● **Work to be completed**
Transcribe, verbatim, every line from the start of the entries through the line that contains "let infl := d.infl.filter"; include both boundary lines and omit all others.

Stored data entries
[Start of Attachment]

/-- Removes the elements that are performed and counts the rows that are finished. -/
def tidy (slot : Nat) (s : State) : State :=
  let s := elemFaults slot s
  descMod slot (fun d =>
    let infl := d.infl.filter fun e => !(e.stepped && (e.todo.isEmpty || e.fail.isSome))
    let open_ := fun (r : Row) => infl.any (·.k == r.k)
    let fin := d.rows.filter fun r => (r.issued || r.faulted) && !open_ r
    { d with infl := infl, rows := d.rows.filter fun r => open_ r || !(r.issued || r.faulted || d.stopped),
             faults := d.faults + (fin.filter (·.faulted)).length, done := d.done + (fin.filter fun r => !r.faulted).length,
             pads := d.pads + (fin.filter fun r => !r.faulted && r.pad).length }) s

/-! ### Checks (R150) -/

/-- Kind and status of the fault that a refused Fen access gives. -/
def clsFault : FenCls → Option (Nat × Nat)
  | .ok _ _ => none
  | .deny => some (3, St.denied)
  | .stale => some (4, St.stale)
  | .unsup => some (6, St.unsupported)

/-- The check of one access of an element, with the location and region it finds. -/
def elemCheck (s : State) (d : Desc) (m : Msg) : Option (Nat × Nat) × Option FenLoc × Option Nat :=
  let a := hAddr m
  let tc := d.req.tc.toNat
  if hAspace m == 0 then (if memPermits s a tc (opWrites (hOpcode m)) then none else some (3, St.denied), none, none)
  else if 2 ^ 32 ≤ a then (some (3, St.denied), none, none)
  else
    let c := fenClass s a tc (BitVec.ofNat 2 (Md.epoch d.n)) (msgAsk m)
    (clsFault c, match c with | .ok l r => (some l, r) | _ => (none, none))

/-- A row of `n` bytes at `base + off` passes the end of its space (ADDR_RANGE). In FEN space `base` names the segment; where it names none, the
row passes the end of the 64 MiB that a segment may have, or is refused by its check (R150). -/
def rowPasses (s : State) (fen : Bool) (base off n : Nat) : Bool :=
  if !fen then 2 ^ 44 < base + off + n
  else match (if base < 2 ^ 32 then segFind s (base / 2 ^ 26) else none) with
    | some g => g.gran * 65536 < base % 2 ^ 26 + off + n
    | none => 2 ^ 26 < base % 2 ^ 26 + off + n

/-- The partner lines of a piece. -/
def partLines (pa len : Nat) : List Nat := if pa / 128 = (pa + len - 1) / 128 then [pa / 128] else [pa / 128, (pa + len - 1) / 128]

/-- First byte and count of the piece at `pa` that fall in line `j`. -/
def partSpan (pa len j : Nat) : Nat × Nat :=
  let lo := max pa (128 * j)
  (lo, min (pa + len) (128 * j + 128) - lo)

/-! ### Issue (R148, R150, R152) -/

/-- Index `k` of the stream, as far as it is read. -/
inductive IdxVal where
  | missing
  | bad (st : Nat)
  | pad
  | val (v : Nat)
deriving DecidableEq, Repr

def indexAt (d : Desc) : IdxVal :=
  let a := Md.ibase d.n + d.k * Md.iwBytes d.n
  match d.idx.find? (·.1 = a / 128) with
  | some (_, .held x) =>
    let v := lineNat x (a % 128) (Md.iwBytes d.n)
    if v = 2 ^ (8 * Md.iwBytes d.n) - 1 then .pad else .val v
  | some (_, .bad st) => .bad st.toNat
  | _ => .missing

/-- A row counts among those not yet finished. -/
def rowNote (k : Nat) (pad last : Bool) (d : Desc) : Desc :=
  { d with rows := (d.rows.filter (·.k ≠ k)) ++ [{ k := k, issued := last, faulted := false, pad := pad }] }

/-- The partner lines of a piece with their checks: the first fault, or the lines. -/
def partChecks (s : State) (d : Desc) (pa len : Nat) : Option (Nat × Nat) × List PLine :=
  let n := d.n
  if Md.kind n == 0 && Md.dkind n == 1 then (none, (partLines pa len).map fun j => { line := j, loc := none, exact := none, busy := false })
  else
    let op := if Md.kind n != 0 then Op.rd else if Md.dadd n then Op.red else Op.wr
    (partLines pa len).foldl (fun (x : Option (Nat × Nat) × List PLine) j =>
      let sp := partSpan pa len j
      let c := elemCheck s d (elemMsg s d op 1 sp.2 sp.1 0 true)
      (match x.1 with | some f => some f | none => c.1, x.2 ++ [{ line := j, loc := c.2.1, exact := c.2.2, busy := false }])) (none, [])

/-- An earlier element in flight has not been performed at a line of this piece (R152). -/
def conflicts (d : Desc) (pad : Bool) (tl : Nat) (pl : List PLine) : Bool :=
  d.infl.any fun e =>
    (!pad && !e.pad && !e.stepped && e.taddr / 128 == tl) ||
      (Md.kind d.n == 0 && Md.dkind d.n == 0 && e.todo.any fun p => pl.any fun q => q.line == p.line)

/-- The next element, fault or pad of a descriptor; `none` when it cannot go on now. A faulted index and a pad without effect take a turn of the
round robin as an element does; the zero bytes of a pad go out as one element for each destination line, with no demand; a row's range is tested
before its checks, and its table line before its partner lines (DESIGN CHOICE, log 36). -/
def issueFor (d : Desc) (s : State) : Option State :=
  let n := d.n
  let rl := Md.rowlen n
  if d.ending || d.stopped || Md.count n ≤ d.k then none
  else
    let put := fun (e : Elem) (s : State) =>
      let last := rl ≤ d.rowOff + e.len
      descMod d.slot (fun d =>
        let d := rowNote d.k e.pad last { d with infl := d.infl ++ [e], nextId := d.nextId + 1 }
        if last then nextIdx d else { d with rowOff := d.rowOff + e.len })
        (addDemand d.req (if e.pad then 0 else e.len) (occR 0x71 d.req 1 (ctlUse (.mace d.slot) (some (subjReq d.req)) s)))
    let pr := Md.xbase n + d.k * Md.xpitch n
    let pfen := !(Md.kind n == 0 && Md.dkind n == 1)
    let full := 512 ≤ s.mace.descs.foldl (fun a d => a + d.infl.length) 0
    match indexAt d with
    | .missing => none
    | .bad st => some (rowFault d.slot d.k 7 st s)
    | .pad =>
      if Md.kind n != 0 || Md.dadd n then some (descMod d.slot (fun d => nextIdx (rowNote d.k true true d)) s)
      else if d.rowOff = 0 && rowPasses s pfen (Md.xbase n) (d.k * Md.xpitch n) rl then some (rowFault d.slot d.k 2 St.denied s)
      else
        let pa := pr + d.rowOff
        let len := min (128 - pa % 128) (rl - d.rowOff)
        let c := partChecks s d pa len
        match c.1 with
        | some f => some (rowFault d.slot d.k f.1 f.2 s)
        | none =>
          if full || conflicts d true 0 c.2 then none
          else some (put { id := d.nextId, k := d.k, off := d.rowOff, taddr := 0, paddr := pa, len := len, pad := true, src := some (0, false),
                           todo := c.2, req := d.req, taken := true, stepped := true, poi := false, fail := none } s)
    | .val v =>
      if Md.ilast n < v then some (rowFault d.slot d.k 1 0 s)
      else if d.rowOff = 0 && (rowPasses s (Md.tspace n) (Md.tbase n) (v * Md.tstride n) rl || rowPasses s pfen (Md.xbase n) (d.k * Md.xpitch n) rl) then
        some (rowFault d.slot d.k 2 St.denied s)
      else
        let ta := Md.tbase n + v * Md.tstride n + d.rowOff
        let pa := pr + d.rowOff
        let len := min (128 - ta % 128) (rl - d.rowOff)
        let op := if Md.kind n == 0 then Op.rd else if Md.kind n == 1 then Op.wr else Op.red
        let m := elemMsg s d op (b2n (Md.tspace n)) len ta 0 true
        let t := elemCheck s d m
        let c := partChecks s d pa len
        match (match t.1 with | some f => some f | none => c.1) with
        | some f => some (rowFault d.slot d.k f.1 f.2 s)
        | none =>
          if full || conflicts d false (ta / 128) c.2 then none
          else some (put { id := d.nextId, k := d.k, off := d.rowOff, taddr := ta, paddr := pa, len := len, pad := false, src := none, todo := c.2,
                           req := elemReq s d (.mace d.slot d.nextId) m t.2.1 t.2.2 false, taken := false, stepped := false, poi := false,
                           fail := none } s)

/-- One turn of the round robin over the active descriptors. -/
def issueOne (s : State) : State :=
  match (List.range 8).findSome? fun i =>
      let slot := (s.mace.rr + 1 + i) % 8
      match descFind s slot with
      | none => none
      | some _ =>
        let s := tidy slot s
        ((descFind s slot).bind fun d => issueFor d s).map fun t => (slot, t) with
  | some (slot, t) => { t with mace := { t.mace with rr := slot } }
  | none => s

[End of Attachment]

● **Reply**
/-- Removes the elements that are performed and counts the rows that are finished. -/
def tidy (slot : Nat) (s : State) : State :=
  let s := elemFaults slot s
  descMod slot (fun d =>
    let infl := d.infl.filter fun e => !(e.stepped && (e.todo.isEmpty || e.fail.isSome))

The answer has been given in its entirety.